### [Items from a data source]
-- ==== Sys2Proof/Laws/Exec.lean ====
section
/-! SUPPORT. What executing an instruction can do, said once for all of them. -/

namespace Sys2Proof.Machine

/-- What the bounds check of an instruction's accesses found. -/
theorem RaisedBy.of_firstOutOfBounds {s : State} {ins : Instr} {n a : Nat} (hn : n = accessLength ins)
    (h : firstOutOfBounds s.base n = some a) : RaisedBy s ins .outOfBoundsAccess (some a) := by
  obtain ⟨h1, h2, h3, h4⟩ := firstOutOfBounds_eq_some.1 h
  exact .pastMemory h1 (hn ▸ h2) h3 h4

/-- What a key number out of range comes from. -/
theorem RaisedBy.of_keyNumber {s : State} {ins : Instr} {x : RegIdx} (hi : ins = .skp x ∨ ins = .sknp x)
    (h : keyNumber s.cfg.keyIndexPolicy (s.reg x) = none) : RaisedBy s ins .outOfBoundsAccess (some (s.reg x).toNat) := by
  by_cases hk : (s.reg x).toNat < 16
  · rw [keyNumber_small hk] at h
    cases h
  · rcases hp : s.cfg.keyIndexPolicy with _ | _
    · exact .keyTooLarge x hi hp (by omega)
    · rw [hp, (keyNumber_large (by omega)).2] at h
      cases h

/-- An instruction raises no UnrecognizedInstruction, and records an address exactly for OutOfBoundsAccess. -/
theorem RaisedBy.addr_isSome_iff {s : State} {ins : Instr} {c : Condition} {addr : Option Nat} (h : RaisedBy s ins c addr) :
    c ≠ .unrecognizedInstruction ∧ (addr.isSome = true ↔ c = .outOfBoundsAccess) := by
  cases h <;> simp

/-- Every instruction completes, leaving RUN, FAULT, KEY, the beep record and the parameters alone, or raises the condition
and records the address that its cause in this state gives. -/
theorem exec_cases (ins : Instr) (s : State) :
    (∃ t, exec ins s = .next t ∧ t.run = s.run ∧ t.fault = s.fault ∧ t.key = s.key ∧ t.beeps = s.beeps ∧ t.cfg = s.cfg) ∨
    (∃ c addr, exec ins s = .next (s.halt c (some (encode ins)) addr) ∧ RaisedBy s ins c addr) := by
  have done : ∀ {x : Outcome} (o : PcOutcome) (u : State), x = complete o u →
      (u.run = s.run ∧ u.fault = s.fault ∧ u.key = s.key ∧ u.beeps = s.beeps ∧ u.cfg = s.cfg) →
      (∃ t, x = .next t ∧ t.run = s.run ∧ t.fault = s.fault ∧ t.key = s.key ∧ t.beeps = s.beeps ∧ t.cfg = s.cfg) := by
    rintro x o u rfl hu
    exact ⟨_, rfl, by simpa using hu⟩
  cases ins with
  | ret =>
    rcases s.pop_cases with ⟨h, e⟩ | ⟨h, e⟩
    · exact .inl (done (.goto _) _ (by simp only [exec, execRet, e]; rfl) (by simp))
    · exact .inr ⟨.stackUnderflow, none, by simp only [exec, execRet, e, raise], .emptyStack h⟩
  | call nnn =>
    rcases s.push_cases s.pc with ⟨h, e⟩ | ⟨h, e⟩
    · exact .inl (done (.goto _) _ (by simp only [exec, execCall, e]; rfl) (by simp))
    · exact .inr ⟨.stackOverflow, none, by simp only [exec, execCall, e, raise], .fullStack nnn h⟩
  | drw x y n =>
    rcases withAddresses_cases (.drw x y n) s.base n.toNat s
      (let d := drawSprite s.fb (s.reg x) (s.reg y) (s.peeks s.base n.toNat)
       complete .next (({ s with fb := d.1, dirty := true } : State).setFlag d.2)) with ⟨-, e⟩ | ⟨a, ha, e⟩
    · exact .inl (done _ _ e (by simp))
    · exact .inr ⟨_, _, e, .of_firstOutOfBounds rfl ha⟩
  | skp x =>
    rcases hk : keyNumber s.cfg.keyIndexPolicy (s.reg x) with _ | k
    · exact .inr ⟨.outOfBoundsAccess, some (s.reg x).toNat, by simp only [exec, execSkp, skipIfKey, hk, raise],
        .of_keyNumber (.inl rfl) hk⟩
    · exact .inl (done _ s (by simp only [exec, execSkp, skipIfKey, hk, skipIf]; rfl) ⟨rfl, rfl, rfl, rfl, rfl⟩)
  | sknp x =>
    rcases hk : keyNumber s.cfg.keyIndexPolicy (s.reg x) with _ | k
    · exact .inr ⟨.outOfBoundsAccess, some (s.reg x).toNat, by simp only [exec, execSknp, skipIfKey, hk, raise],
        .of_keyNumber (.inr rfl) hk⟩
    · exact .inl (done _ s (by simp only [exec, execSknp, skipIfKey, hk, skipIf]; rfl) ⟨rfl, rfl, rfl, rfl, rfl⟩)
  | ldXK x =>
    rcases hk : lowestKeyDown s.key with _ | k
    · exact .inl (done .hold s (by simp only [exec, execLdXK, hk]) ⟨rfl, rfl, rfl, rfl, rfl⟩)
    · exact .inl (done .next (s.setReg x (BitVec.ofNat 8 k.val)) (by simp only [exec, execLdXK, hk])
        ⟨rfl, rfl, rfl, rfl, rfl⟩)
  | ldBX x =>
    rcases withAddresses_cases (.ldBX x) s.base 3 s
      (complete .next (s.pokes s.base (bcdDigits (s.reg x)))) with ⟨-, e⟩ | ⟨a, ha, e⟩
    · exact .inl (done _ _ e (by simp))
    · exact .inr ⟨_, _, e, .of_firstOutOfBounds rfl ha⟩
  | ldMiX x =>
    rcases withAddresses_cases (.ldMiX x) s.base (blockSize x) s
      (complete .next ((s.pokes s.base (s.firstRegs (blockSize x))).advanceI x)) with ⟨-, e⟩ | ⟨a, ha, e⟩
    · exact .inl (done _ _ e (by simp))
    · exact .inr ⟨_, _, e, .of_firstOutOfBounds rfl ha⟩
  | ldXMi x =>
    rcases withAddresses_cases (.ldXMi x) s.base (blockSize x) s
      (complete .next ((s.setRegs 0 (s.peeks s.base (blockSize x))).advanceI x)) with ⟨-, e⟩ | ⟨a, ha, e⟩
    · exact .inl (done _ _ e (by simp))
    · exact .inr ⟨_, _, e, .of_firstOutOfBounds rfl ha⟩
  | _ => exact .inl (done _ _ rfl ⟨rfl, rfl, rfl, rfl, rfl⟩)

end Sys2Proof.Machine
end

### [What the task requires]
Please restate, word for word, the lines of the entries that run from the first line through the one holding "n = accessLength ins)", and add nothing.

### [Task response]
-- ==== Sys2Proof/Laws/Exec.lean ====
section
/-! SUPPORT. What executing an instruction can do, said once for all of them. -/

namespace Sys2Proof.Machine

/-- What the bounds check of an instruction's accesses found. -/
theorem RaisedBy.of_firstOutOfBounds {s : State} {ins : Instr} {n a : Nat} (hn : n = accessLength ins)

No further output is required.